• PROMPT:
State the number of lines in the listing that contain "table". No further words are expected.

• INPUT RECORDS:
.....

/-- A drained job is restarted, re-planned or ended (R712, R728, R731, R732, R733): INOUT buffers restored first. It waits
for a domain that is being reset, and for a plan that some other job's resources keep from it. -/
def restartJob (id : Nat) (d : Device) (m : Store) : Device × Store :=
  match d.job id with
  | none => (d, m)
  | some j =>
    if j.state ≠ .restarting then (d, m)
    else if j.lost || d.grantsLost j then (d.failJob id stAborted j, m)
    else
      let (d, m) := snapCopy true j.grants (d, m)
      if j.failing then (d.failJob id stFailed j, m)
      else if d.domainWait j then (d, m)
      else if !d.enginesPlan j || !(d.planView j).couldPlan [] j.parts then (d.failJob id stNoResource j, m)
      else
        match d.planJob j with
        | none => (d, m)
        | some ps =>
          let d := (j.parts.filter fun p => !(d.planView j).usablePart p).foldl (fun d p => d.releasePart p) d
          ((d.reserve j ps).reload id j ps, m)

/-- A job that HANDLE_CANCEL names is stopped (R712, R733). -/
def cancelJob (id : Nat) (d : Device) (m : Store) : Device × Store :=
  match d.job id with
  | none => (d, m)
  | some j =>
    match j.state with
    | .waiting => (d.endJob id stCancelled (d.plainResult id j 0), m)
    | .loading | .running | .restarting =>
      let d := (d.stopUnits j).dropPackets id
      let (d, m) := snapCopy true j.grants (d, m)
      (d.endJob id stCancelled (d.plainResult id j 0), m)
    | _ => (d, m)

/-- The job that a handle belongs to. -/
def Device.jobOf (d : Device) (h : Nat) : Option Nat :=
  (d.jobs.table.find? fun e => e.2.handle == some h && e.2.active).map (·.1)

/-- A waiting job is placed (R712, R714, R715): units, blocks, groups and grants assigned, INOUT snapshots taken. A job that
names a LOST buffer ends NO_RESOURCE (R396), as does one whose engines or parts cannot be planned with. -/
def placeJob (id : Nat) (d : Device) (m : Store) : Device × Store :=
  match d.job id with
  | none => (d, m)
  | some j =>
    if j.state ≠ .waiting || j.cls = .test then (d, m)
    else if d.grantsLost j || (!d.domainWait j && (!d.enginesPlan j || !(d.planView j).couldPlan [] j.parts)) then
      (d.failJob id stNoResource j, m)
    else if !d.startable id j || d.jobs.table.any (fun e => e.2.before j && d.startable e.1 e.2) then (d, m)
    else
      match d.planJob j with
      | none => (d, m)
      | some ps =>
        let (d, m) := snapCopy false j.grants (d, m)
        let j := { j with state := .loading, parts := ps, dies := j.dies ||| partDies ps }
        (ps.foldl (fun d p => d.assignPart id p) ((d.setJob id j).reserve j ps), m)

/-- A job of an engine command or of firmware (R712): admitted, with its handle; NO_RESOURCE when 64 are active (R53)
or 256 handles count. -/
def admitCmd (r : Request) (ch : Nat) (d : Device) (j : Job) : Device × Reply :=
  match d.mbx.newHandle ch r.op with
  | none => (d, ans stNoResource)
  | some (h, mb) =>
    match { d with mbx := mb }.admitJob { j with handle := some h } with
    | none => (d, ans stNoResource)
    | some (_, d) => (d, ⟨stAccepted, false, leBytes 4 h, true, some h⟩)

end Sys2Proof.Machine
end

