/-- The fields of STE_CONFIG that depend on one another (R425, R446). -/
def steFieldsOk (r : Request) : Bool :=
  r.u 6 2 % 64 == 0 && r.u 8 2 % 64 == 0 && r.u 10 2 % 8 == 0 && r.u 12 2 % 8 == 0 && r.u 14 1 < r.u 15 1

/-- STE_CONFIG's effect (R446). A change of the output size leaves identity maps and clear masks. -/
def steConfig (r : Request) (d : Device) : Device × Reply :=
  let p := r.u 0 1
  let c : SteCfg := ⟨r.u 1 1, r.u 2 1, r.u 4 2, r.u 6 2, r.u 8 2, r.u 10 2, r.u 12 2, r.u 14 1, r.u 15 1, r.u 16 1,
    r.u 17 1, r.u 18 1, r.u 19 1, r.u 20 1⟩
  let old := d.steCfg p
  let same := old.outW = c.outW && old.outH = c.outH
  if !steFieldsOk r then (d, ans stBadField)
  else if !d.visionUp p then (d, ans stNoResource)
  else (d.updSte p fun x => { x with
    cfg := some c, maps := if same then x.maps else [], masks := if same then x.masks else [] }, ans stOk)

/-- STE_CONFIG as a setting (R135, R447). DESIGN CHOICE: log entry 23. -/
def setSteConfig : Setting := ⟨0x0700, 1, fun r _ => [(2, r.u 0 1)], devBody steConfig⟩

/-- STE_CONFIG (R446, R447). -/
def execSteConfig (ch : Fin 8) (s : State) : Host.Outcome State Fault Refusal := configure setSteConfig ch s

/-- The bytes of a READY host buffer's range, or none where the command answers BAD_FIELD (R450); a record of a profile that
loads names a buffer of the profile (R746). -/
def Device.hostBytes (d : Device) (m : Store) (id off n : Nat) : Option (List Byte) :=
  match d.buf id with
  | none => none
  | some b =>
    if ((isHostBuf id && d.bufReady id) || (decide (d.jobs.profile.state = .none) && d.jobs.profile.bufs.elem id))
        && off + n ≤ b.size then (d.bufRead m id off n).toOption
    else none

/-- STE_MAP's effect (R419, R447): the next operation that starts takes the map. -/
def steMap (r : Request) (d : Device) (m : Store) : (Device × Store) × Reply :=
  let p := r.u 0 1
  let c := d.steCfg p
  if !d.visionUp p then ((d, m), ans stNoResource)
  else if r.u 2 1 % 2 = 1 then ((d.updSte p fun x => { x with maps := x.maps.del (r.u 1 1) }, m), ans stOk)
  else
    match d.hostBytes m (r.u 4 4) (r.u 8 8) (mapBytes c.outW c.outH) with
    | none => ((d, m), ans stBadField)
    | some bs => ((d.updSte p fun x => { x with maps := x.maps.put (r.u 1 1) bs }, m), ans stOk)

/-- STE_MAP as a setting: permitted at any time. DESIGN CHOICE: log entry 23. -/
def setSteMap : Setting := ⟨0x0701, 0, fun _ _ => [], steMap⟩

/-- STE_MAP (R447). -/
def execSteMap (ch : Fin 8) (s : State) : Host.Outcome State Fault Refusal := configure setSteMap ch s

/-- STE_MASK's effect (R447, R450). -/
def steMask (r : Request) (d : Device) (m : Store) : (Device × Store) × Reply :=
  let p := r.u 0 1
  let c := d.steCfg p
  if !d.visionUp p then ((d, m), ans stNoResource)
  else if r.u 2 1 % 2 = 1 then ((d.updSte p fun x => { x with masks := x.masks.del (r.u 1 1) }, m), ans stOk)
  else
    match d.hostBytes m (r.u 4 4) (r.u 8 8) (maskBytes c.outW c.outH) with
    | none => ((d, m), ans stBadField)
    | some bs => ((d.updSte p fun x => { x with masks := x.masks.put (r.u 1 1) bs }, m), ans stOk)

/-- STE_MASK as a setting: permitted at any time. -/
def setSteMask : Setting := ⟨0x0702, 0, fun _ _ => [], steMask⟩

/-- STE_MASK (R447). -/
def execSteMask (ch : Fin 8) (s : State) : Host.Outcome State Fault Refusal := configure setSteMask ch s

/-! ## Operations -/

/-- Operations of a pair's engine. -/
def Device.steOps (d : Device) (p : Nat) : List SteOp := d.vis.ste.filter fun o => o.pair == p

/-- An operation replaced. -/
def Device.putSte (d : Device) (o : SteOp) : Device :=
  { d with vis := { d.vis with ste := d.vis.ste.map fun x => if x.job = o.job && x.pair = o.pair then o else x } }

/-- The operation of a pair that comes first among those a condition admits (R55). -/
def Device.pickSte (d : Device) (p : Nat) (ok : SteOp → Bool) : Option SteOp :=
  let xs := (d.steOps p).filter ok
  match d.firstJob (xs.map (·.job)) with
  | none => none
  | some j => xs.find? fun o => o.job == j

/-- The band of a view is next to build, and its source lines have landed (R421). -/
def Device.bandReady (d : Device) (o : SteOp) (view : Nat) (f : FrameSrc) : Bool :=
  let k := if view = 0 then o.builtL else o.builtR
  match f.slot with
  | none => true
  | some (s, slot) =>
    let n := d.linesReady s slot
    decide (lastLine (o.maps.look view) o.cfg.outW o.cfg.input k < n) || decide (n = (d.csi s).height)

/-- The frame an operation reads for a view; a TICK operation takes that of its tick. -/
def Device.steSource (d : Device) (o : SteOp) (view : Nat) : Option FrameSrc :=
  match if view = 0 then o.left else o.right with
  | some f => some f
  | none =>
    match d.job o.job with
    | none => none
    | some j =>
      let s := 2 * o.pair + view
      (d.tickFrame s (dtsMoment j.edge)).map fun k => ⟨(d.stream s).bufs.getD k 0, 0, some (s, k)⟩

/-- An operation with a view's frame set and one more band built. -/
def SteOp.build (o : SteOp) (view : Nat) (f : FrameSrc) : SteOp :=
  if view = 0 then { o with left := some f, builtL := o.builtL + 1 }
  else { o with right := some f, builtR := o.builtR + 1 }

/-- STE_BAND_BUILD (R421, R437): the next band of a view is rectified and added to the pyramid. -/
def execSteBandBuild (die : Fin 8) (view : Fin 2) (s : State) : Host.Outcome State Fault Refusal :=
  onBoth (fun d m =>
    let p := die.val
    let v := view.val
    if !d.visionUp p || d.engineTested p 0 then (d, m) else
      match d.pickSte p fun o => !o.absent && (if v = 0 then o.builtL else o.builtR) < o.cfg.bands
          && (match d.steSource o v with | some f => d.bandReady o v f | none => false) with
      | none => (d, m)
      | some o =>
        match d.steSource o v with
        | none => (d, m)
        | some f =>
          let err := match d.buf f.buf, f.slot with
            | some b, some (st, _) => d.rangeError b (f.off + 4096) ((d.csi st).strideBytes * (d.csi st).height) false
            | some b, none => d.rangeError b f.off (d.source m f).size false
            | none, _ => some (.completion 0)
          match err with
          | some e => (d.engineFault o.job 1 p e, m)
          | none =>
            let d := d.putSte (o.build v f)
            (match f.slot with | some (st, k) => d.holdSlot o.job st k | none => d, m)) s
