-- ==== Sys2Proof/Machine/SfeBase.lean ====
section
/-! DEFINITION. The sensing front end, its grids and power (R278, R279, R284, R286, R298, R304, R305): what other chapters
call when a domain goes on or off and when device time steps. -/

namespace Sys2Proof.Machine

/-- An SFE stream, changed, and the records by die. -/
def Device.sfeS (d : Device) (s : Nat) : SfeStream := d.sfe.streams.getD s SfeStream.reset
def Device.updSfe (d : Device) (s : Nat) (f : SfeStream → SfeStream) : Device :=
  { d with sfe := { d.sfe with streams := d.sfe.streams.upd s SfeStream.reset f } }
def Device.sfeExc (d : Device) (die : Nat) : SfeExc := d.sfe.exc.getD die SfeExc.reset
def Device.setExc (d : Device) (die : Nat) (x : SfeExc) : Device :=
  { d with sfe := { d.sfe with exc := d.sfe.exc.put die x } }
def Device.sfeScan (d : Device) (die : Nat) : SfeScan := d.sfe.scan.getD die SfeScan.reset
def Device.setScan (d : Device) (die : Nat) (x : SfeScan) : Device :=
  { d with sfe := { d.sfe with scan := d.sfe.scan.put die x } }

/-- The die of an SFE stream (R278). -/
def sfeDie (s : Nat) : Nat := if s < 64 then (s - 32) / 4 else (s - 64) / 8

/-- The SFE streams of a die. -/
def sfeStreams (die : Nat) : List Nat :=
  (List.range 4).map (32 + 4 * die + ·) ++ (List.range 8).map (64 + 8 * die + ·)

/-- The rail-current stream of a die (R284). -/
def railStream (die : Nat) : Nat := 64 + 8 * die + 7

/-- The S₀ of a channel start caused now (R286): the first multiple of 20 ms at least 2 ms later. -/
def startInstant (m : Nat) : Nat := (m + 2 * oneMs + 20 * oneMs - 1) / (20 * oneMs) * (20 * oneMs)

/-- The first whole second after a moment (R304). -/
def wholeSecondAfter (m : Nat) : Nat := (m / oneS + 1) * oneS

/-- A channel start falls due. -/
def Device.sfeStart (d : Device) (s : Nat) : Device :=
  d.updSfe s fun x => { x with start := some (startInstant d.time.ns16) }

/-- The SFE analogue domain of a die comes on (R279): its configured streams restart; from CLOCKS on the rail stream is
enabled and the reset scan has its A₀ (R284, R305). -/
def Device.sfeUp (d : Device) (die : Nat) : Device :=
  let d := d.updSfe (railStream die) fun x => { x with enable := true }
  let sc := d.sfeScan die
  let d := d.setScan die { sc with a0 := some (sc.a0.getD (wholeSecondAfter d.time.ns16)) }
  (sfeStreams die).foldl (fun d s => if (d.sfeS s).enable then d.sfeStart s else d) d

/-- The domain goes off (R279, R455): every stream OFF, configuration kept; a calibration and the excitation end. -/
def Device.sfeDown (d : Device) (die : Nat) : Device :=
  let d := (sfeStreams die).foldl (fun d s => d.updSfe s fun x => { x with
    state := .off, start := none, lines := [], lines2 := [], out := .empty, out2 := .empty, win := none, ready := [] }) d
  let d := d.setExc die { d.sfeExc die with mode := 0 }
  match d.sfe.cal.look die with
  | none => d
  | some c => { d with sfe := { d.sfe with cal := d.sfe.cal.del die } }.finishOpt c.handle 0x32 []

/-- A moment moved by a step. -/
def moveBy (x : Nat) (s : Int) : Nat := ((x : Int) + s).toNat

/-- A step of device time moves every grid; the next records carry STEP (R298). -/
def Device.sfeStep (d : Device) (s : Int) : Device :=
  { d with sfe := { d.sfe with
    streams := d.sfe.streams.mapv fun x => { x with
      start := x.start.map (moveBy · s), s0 := moveBy x.s0 s, w := moveBy x.w s, stepped := true, detStepped := true }
    exc := d.sfe.exc.mapv fun x => { x with e0 := moveBy x.e0 s }
    scan := d.sfe.scan.mapv fun x => { x with a0 := x.a0.map (moveBy · s) } } }

end Sys2Proof.Machine
end

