/-- The profile buffers made and filled, each with its number. -/
def makeBufs (img : List Byte) : Nat → List BufEntry → Device → Store → Except LoadFail (Device × Store)
  | _, [], d, m => .ok (d, m)
  | i, e :: es, d, m =>
    match d.allocFw e.placement e.target e.pitches with
    | none => .error (noRoom 4 i)
    | some (id, d) =>
      let (d, m) := zeroBuf id d m
      let (d, m) := if e.dataOff = 0 then (d, m) else fwWrite id 0 (imgBytes img e.dataOff e.dataLen) d m
      let p := d.jobs.profile
      makeBufs img (i + 1) es { d with jobs := { d.jobs with profile := { p with bufs := p.bufs ++ [id] } } } m

/-- A profile buffer that a record names as 0xFFFF_0000 + i, put in its place (R746). -/
def recordPayload (d : Device) (op : Nat) (b : List Byte) : List Byte :=
  let off := if op = 0x0701 || op = 0x0702 || op = 0x0801 then 4 else 34
  let v := recU b off 4
  if [0x0701, 0x0702, 0x0800, 0x0801].elem op && 0xFFFF0000 ≤ v then
    recSet b off (leBytes 4 (d.jobs.profile.bufs.getD (v - 0xFFFF0000) 0))
  else b

/-- One configuration record applied as its command would be (R746). -/
def applyRecord (i op reserved : Nat) (payload : List Byte) (d : Device) (m : Store) : Except LoadFail (Device × Store) :=
  if !recordOp op then .error (badImage 3 i)
  else
    let body := recordPayload d op payload
    let r : Request := ⟨op, 0, body.length, 0, 0, 0, body⟩
    match settings.find? fun t => t.op == op with
    | none => .error (badImage 3 i)
    | some t =>
      match if reserved = 0 then staticCheck d r else some stBadField with
      | some st => .error ⟨stBadField, 2, st, i⟩
      | none =>
        let x := t.body r d m
        if x.2.status ≤ 1 then
          let p := x.1.1.jobs.profile
          .ok ({ x.1.1 with jobs := { x.1.1.jobs with profile := { p with uses := t.objs r d ++ p.uses } } }, x.1.2)
        else .error ⟨stBadField, 2, x.2.status, i⟩

/-- The configuration records applied in order. -/
def applyRecords : Nat → List (Option (Nat × Nat × List Byte)) → Device → Store → Except LoadFail (Device × Store)
  | _, [], d, m => .ok (d, m)
  | i, none :: _, _, _ => .error ⟨stBadField, 2, stBadLength, i⟩
  | i, some (op, reserved, b) :: rs, d, m =>
    match applyRecord i op reserved b d m with
    | .error e => .error e
    | .ok x => applyRecords (i + 1) rs x.1 x.2

/-! ## What every load does -/

/-- The die on which verification and the solve of LOOP jobs run (R601, R613). -/
def Device.loopDie (d : Device) : Nat := d.loc.loop.die.getD d.loc.cfg.pair

/-- A solver slot the profile can have for itself. -/
def Device.slvFree (d : Device) (die slot : Nat) : Bool :=
  d.slvUp die && (d.slvSlot die slot).desc.isEmpty && !d.slvEngaged die slot

/-- The ring of disparity frames of a pair (R443). -/
def Device.pairRing (d : Device) (p : Nat) : Option Device :=
  let c := d.steCfg p
  (allocMany p (4096 + 3 * c.outW * c.outH) c.outBuffers d).map fun (ids, d) =>
    d.updSte p fun x => { x with ring := ids, at_ := 0 }

/-- The layer ring and the input tensors of the strips' owners (R496, R519). -/
def Device.gridBuffers (d : Device) (dies : List Nat) : Option Device :=
  let g := d.grid
  let bytes := (g.cfg.strip + 64) * g.cfg.gridW * g.cstride * 2
  let d := { d with grid := { g with
    frame := 0, cells := [], x0 := -(g.cfg.gridW / 2 : Int), y0 := -(g.cfg.rows / 2 : Int), at_ := 0, header := zeros 64
    tickSeq := 0, contra := [], checkTick := none, decided := [], stepped := false } }
  (allocMany d.lead g.cfg.layerBytes g.cfg.layerBuffers d).bind fun (ids, d) =>
    dies.foldl (fun (acc : Option Device) k =>
      acc.bind fun d => (allocMany k bytes 1 d).map fun (t, d) =>
        { d with grid := { d.grid with tensors := d.grid.tensors.put k (t.headD 0) } })
      (some { d with grid := { d.grid with ring := ids } })

/-- The objects a profile's flags put in use: solver slots, localisation, loop closure, the grid, and the TICK itself. -/
def Device.flagUses (d : Device) (flags : Nat) : List (Nat × Nat) :=
  (if bit flags 0 then [(9, 4 * d.loc.cfg.pair), (11, 0)] else []) ++ (if bit flags 1 then [(10, 0)] else [])
    ++ (if bit flags 2 then [(9, 4 * d.loopDie + 1), (12, 0)] else []) ++ [(13, 0)]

.....

• COMPLETED TASK:
2